While the GOP leadership is under assault from their imcompetence and corruption, ours continues to get
glowing praise.
There's nothing fancy about Harry Reid, the Democratic leader in the Senate. Sartorially, he is a symphony in brown. He hails from a Nevada eye-blink called Searchlight, but isn't at ease in the spotlight. "I would just as soon never have a press conference," he says. An amateur boxer in his youth, the 65-year-old Reid's idea of a good time is to watch reruns of famous bouts on ESPN Classic. A favorite was on the other night: the 1955 epic between Archie Moore and Rocky Marciano. "Moore flattened Rocky early," Reid said. "Had him down, almost out. But by patience and sheer determination Marciano came back, round by round, and won. Both guys were cut and bloody when it was over." [...]

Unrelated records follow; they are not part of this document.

-- ==== Sys2Proof/Machine/Ownership.lean ====
section
/-! DEFINITION. Machine/Ownership.lean: masters, ownership, event queues and fences (R339 to R365). -/

namespace Sys2Proof.Machine

/-- R340: no owner. -/
abbrev noOwner : Nat := 0xFF

/-- Causes of OWNER_CHANGE (R354). -/
inductive OwnerCause where
  | claim | preempt | handover | released | expired
  deriving DecidableEq, Repr

/-- The code of an OWNER_CHANGE cause. -/
def ownerCauseCode : OwnerCause → Nat
  | .claim => 0 | .preempt => 1 | .handover => 2 | .released => 3 | .expired => 4

/-- R347: a pending handover ends. -/
def endHandover (status : Nat) (d : Dev) : Dev :=
  match d.handover with
  | some j =>
    complete j clsDevice 0 evYieldDone status []
      (disarm tkHandover 0 (setAttr DEVICE_HANDOVER_TARGET 0 0xFF { d with handover := none }))
  | none => d

/-- R354: DETAIL of OWNER_CHANGE. -/
def ownerDetail (old new prio : Nat) (c : OwnerCause) : Nat :=
  old % 16 * 4096 + new % 16 * 256 + ownerCauseCode c * 16 + prio % 16

/-- R348: ownership passes: the epoch, OWNER_CHANGE, and with it the end of a pending handover by R347. -/
def setOwner (new prio lease : Nat) (c : OwnerCause) (d : Dev) : Dev :=
  let old := attr d DEVICE_OWNER 0
  let took := decide (new = attr d DEVICE_HANDOVER_TARGET 0) && decide (new ≠ noOwner)
  let d1 := setAttr DEVICE_LEASE 0 lease (setAttr DEVICE_OWNER_PRIORITY 0 prio (setAttr DEVICE_OWNER 0 new d))
  let d2 := if new = noOwner then disarm tkLease 0 d1 else restartLease d1
  let d3 := raiseAll clsDevice 0 evOwnerChange (ownerDetail old new prio c) (bump DEVICE_OWNER_EPOCH 0 1 d2)
  endHandover (if took then stOk else stAborted) d3

/-- R340: whether a master at a priority is ranked above the owner. -/
def outranks (d : Dev) (m prio : Nat) : Bool :=
  decide (attr d DEVICE_OWNER_PRIORITY 0 < prio)
    || (decide (prio = attr d DEVICE_OWNER_PRIORITY 0) && decide (m < attr d DEVICE_OWNER 0))

/-- R341: the result of CLAIM. -/
def claimResult (d : Dev) : List Byte :=
  [byteOf (attr d DEVICE_OWNER 0), byteOf (attr d DEVICE_OWNER_PRIORITY 0)] ++ toLE (attr d DEVICE_OWNER_EPOCH 0) 4

/-- R341: a lease as given, 0 meaning 500 ms. -/
def leaseOf (v : Nat) : Nat := if v = 0 then 500 else v

/-- R341: the fields of CLAIM and ACCEPT in range. -/
def claimOk (ps : List Byte) : Bool :=
  reservedZero ps 1 1 && decide (byteAt ps 0 ≤ 7) && decide (10 ≤ leaseOf (leAt ps 2 4)) && decide (leaseOf (leAt ps 2 4) ≤ 60000)

/-- R341: CLAIM. -/
def bodyClaim : Body := fun _ c d =>
  let prio := byteAt c.params 0
  let lease := leaseOf (leAt c.params 2 4)
  need (claimOk c.params) stOutOfRange <|
    if attr d DEVICE_OWNER 0 = noOwner then
      let d' := setOwner c.master prio lease .claim d
      okResult (claimResult d') d'
    else if attr d DEVICE_OWNER 0 = c.master then
      let d' := restartLease (setAttr DEVICE_LEASE 0 lease (setAttr DEVICE_OWNER_PRIORITY 0 prio d))
      okResult (claimResult d') d'
    else if outranks d c.master prio then
      let d' := setOwner c.master prio lease .preempt d
      okResult (claimResult d') d'
    else .refuse stConflict (claimResult d)

/-- R343: RENEW. -/
def bodyRenew : Body := fun _ c d =>
  let v := leAt c.params 0 4
  need (v == 0 || (decide (10 ≤ v) && decide (v ≤ 60000))) stOutOfRange <|
    let d' := restartLease (if v = 0 then d else setAttr DEVICE_LEASE 0 v d)
    okResult (toLE (attr d' DEVICE_LEASE 0) 4) d'

/-- R345: YIELD. -/
def bodyYield : Body := fun _ c d =>
  let target := byteAt c.params 0
  let w := leAt c.params 2 2
  let window := if w = 0 then 100 else w
  need (reservedZero c.params 1 1 && decide (target ≠ attr d DEVICE_OWNER 0) && (decide (target ≤ 3) || target == 0xFF)
      && decide (10 ≤ window) && decide (window ≤ 10000)) stOutOfRange <|
    if target = 0xFF then okDev (setOwner noOwner 0xFF 0 .released d)
    else
      need d.handover.isNone stBusy <|
        let d1 := arm tkHandover 0 (window * nsPerMs)
          (setAttr DEVICE_HANDOVER_TARGET 0 target { addJob c d with handover := some (callRef c) })
        .accept [] (raiseTo [target] clsDevice 0 evHandoverOffer (c.master * 16384 + window) d1)

/-- R346: ACCEPT. -/
def bodyAccept : Body := fun _ c d =>
  need (claimOk c.params) stOutOfRange <|
    need (d.handover.isSome && decide (attr d DEVICE_HANDOVER_TARGET 0 = c.master)) stPrecondition <|
      let d' := setOwner c.master (byteAt c.params 0) (leaseOf (leAt c.params 2 4)) .handover d
      okResult (claimResult d') d'

/-- R352: the 16 bytes of a record. -/
def eventBytes (r : EventRec) : List Byte :=
  toLE r.seq 4 ++ toLE r.time 6 ++ [byteOf r.cls] ++ toLE r.inst 2 ++ [byteOf r.type] ++ toLE r.detail 2

/-- R357: EVENTS_READ's fields in range. -/
def eventsReadOk (ps : List Byte) : Bool :=
  decide (byteAt ps 1 < 16) && decide (1 ≤ byteAt ps 0) && decide (byteAt ps 0 ≤ 63)
    && (bitOf (byteAt ps 1) 0 || leAt ps 2 2 == 0)

/-- R357: EVENTS_READ. -/
def bodyEventsRead : Body := fun _ c d =>
  let m := c.master
  let fl := byteAt c.params 1
  need (eventsReadOk c.params) stOutOfRange <|
    let d1 := if bitOf fl 0 then setAttr EVENTQ_FILTER m (leAt c.params 2 2) d else d
    let d2 := if bitOf fl 1 then setAttr EVENTQ_IRQ_EN m (bitNat (bitOf fl 2)) d1 else d1
    let x := master d2 m
    let out := x.events.take (byteAt c.params 0)
    let rest := if bitOf fl 3 then x.events else x.events.drop (byteAt c.params 0)
    let d3 := setMaster m { x with events := rest } d2
    let d4 := if rest.isEmpty then disarm tkSignal m d3 else arm tkSignal m (10 * nsPerMs) d3
    okResult ([byteOf out.length, byteOf (attr d LATTICE_INDEX 0)] ++ toLE rest.length 2 ++ out.flatMap eventBytes) d4

/-- R360: FENCE. -/
def bodyFence : Body := fun _ c d =>
  let t := leAt c.params 2 2
  need (reservedZero c.params 1 1 && decide (byteAt c.params 0 ≤ 1) && decide (t ≤ 60000)) stOutOfRange <|
    let job : Job := ⟨callRef c, c.op, c.params, c.order, false, byteAt c.params 0 == 1, false⟩
    let d1 := { d with jobs := d.jobs ++ [job] }
    .accept [] (if t = 0 then d1 else arm tkFence (256 * c.master + c.tag) (t * nsPerMs) d1)

/-- R362, R363: whether every command that a fence waits for has completed. The rules raise a command's events before
its completion, so those are then queued ahead. -/
def fenceReady (d : Dev) (f : Job) : Bool :=
  (d.jobs.all fun j => decide (f.order ≤ j.order) || !(f.device || j.ref.master == f.ref.master))
    && (d.held.all fun h => decide (f.order ≤ h.call.order) || !(f.device || h.call.master == f.ref.master))

/-- R363: the marker of a device-scope fence on the other queues, with the EVENT_SEQ of its FENCE_DONE. -/
def fenceMark (f : Job) (seq : Nat) (d : Dev) : Dev :=
  let r : EventRec := ⟨seq, d.devTime % 2 ^ 48, clsEventq, f.ref.master, evFenceMark, f.ref.tag * 256 + f.ref.master⟩
  forAll ((List.range 4).filter fun m => m != f.ref.master) (fun m => enqueue m r) d

/-- R362, R363: a fence completes with its conditions met. -/
def finishFence (f : Job) (d : Dev) : Dev :=
  let seq := attr d DEVICE_EVENT_SEQ_NEXT 0
  let d1 := completeBase f.ref clsEventq f.ref.master evFenceDone stOk [] d
  let d2 := if f.device ∧ d.vertex ≠ .halted then fenceMark f seq d1 else d1
  flushFences f.ref.master 16 d2

/-- The outstanding fence of an issuer and tag. -/
def findFence (d : Dev) (j : JobRef) : Option Job :=
  match findJob d j with
  | some f => if f.opcode = 0x28 then some f else none
  | none => none

/-- R364: a fence's TIMEOUT passes: it completes, or waits for an earlier fence of its master. -/
def expireFence (j : JobRef) (d : Dev) : Dev :=
  match findFence d j with
  | none => d
  | some f =>
    if d.jobs.any (fun x => x.opcode == 0x28 && x.ref.master == j.master && decide (x.order < f.order)) then
      { d with jobs := d.jobs.map fun x => if x.ref == j then { x with timedOut := true } else x }
    else completeFence j stTimeout d

/-- R344: the lease ends: no owner. -/
def expireLease (d : Dev) : Dev :=
  if attr d DEVICE_OWNER 0 = noOwner then d else setOwner noOwner 0xFF 0 .expired d

/-! ### The rows -/

/-- R341: the CLAIM row. -/
def execClaim (r : Req) (s : State) : Out := issueOut 0x20 bodyClaim r s

/-- R343: the RENEW row. -/
def execRenew (r : Req) (s : State) : Out := issueOut 0x21 bodyRenew r s

/-- R345: the YIELD row. -/
def execYield (r : Req) (s : State) : Out := issueOut 0x22 bodyYield r s

/-- R346: the ACCEPT row. -/
def execAccept (r : Req) (s : State) : Out := issueOut 0x23 bodyAccept r s

/-- R357: the EVENTS_READ row. -/
def execEventsRead (r : Req) (s : State) : Out := issueOut 0x24 bodyEventsRead r s

/-- R360: the FENCE row. -/
def execFence (r : Req) (s : State) : Out := issueOut 0x28 bodyFence r s

/-- R344: the LEASE_EXPIRY row. -/
def execLeaseExpiry (s : State) : Out := onDev (onExpiry tkLease 0 expireLease) s

/-- R347: the HANDOVER_WINDOW_EXPIRY row. -/
def execHandoverWindowExpiry (s : State) : Out := onDev (onExpiry tkHandover 0 (endHandover stTimeout)) s

/-- R359: the EVENT_SIGNAL_REPEAT row of a master. -/
def execEventSignalRepeat (m : Fin 4) (s : State) : Out :=
  onDev (onExpiry tkSignal m fun d =>
    if (master d m).events.isEmpty then d else arm tkSignal m (10 * nsPerMs) (signal m d)) s

/-- R362, R363: the FENCE_CONDITIONS_MET row of a fence. -/
def execFenceConditionsMet (m : Fin 4) (tag : Byte) (s : State) : Out :=
  onDev (fun d =>
    match findFence d ⟨m, tag.toNat⟩ with
    | some f => if fenceReady d f then finishFence f d else d
    | none => d) s

/-- R364: the FENCE_TIMEOUT row of a fence. -/
def execFenceTimeout (m : Fin 4) (tag : Byte) (s : State) : Out :=
  onDev (onExpiry tkFence (256 * m.val + tag.toNat) (expireFence ⟨m, tag.toNat⟩)) s

end Sys2Proof.Machine
end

Reid, with 37 years in politics, is prospering partly by doing what shrewd boxers do in the early rounds to survive: let the other guy overreach. Proudly unphilosophical, he thinks the Democratic Party needs no soul-searching. "I believe in simplicity," he says. "Health care, pensions, energy independence--that's my agenda." [...]
While Reid himself is low-key, the allies he organizes throughout the city--polltakers, consultants, liberal lobbyists--are not. He has commissioned virtual "war rooms," which coordinate the use of focus-grouped attack language in ads and speeches on two main issues. The first was Social Security. Now comes the war of words over the Senate's hallowed "filibuster rule," which allows a minority of 41 members to use the privilege of talking endlessly to kill any legislative action--such as a judicial nomination they don't like. Reid's poll-tested line of attack: ending the filibuster rule would destroy the separation of powers envisioned by the Founding Fathers. It's not clear whether Frist has the support--or the nerve--to press for a vote on ending the rule. His own advisers are divided.
There is no such hesitancy in Reid's corner of the ring. He has all 44 Democrats with him, and is trying to lure defectors from the GOP with a coalition that includes some unlikely names, like the Gun Owners of America and the YWCA. If Republicans push a vote and prevail, he says, he'll shut down virtually all business in the Senate by other parliamentary means. He is aware of what happened to Republicans years ago when they did something similar to Bill Clinton over the budget--they made themselves look unpatriotic, and made Clinton look like a hero. "This is a different situation," he says. "There is much more at stake now. I don't want it to happen, but if it does, so be it," he shrugs. He didn't sound like he was spoiling for a fight--only like he expected to be the last man standing.
Dean, Reid and Pelosi, versus Bush, Frist and DeLay. I'll take our guys any day of the week.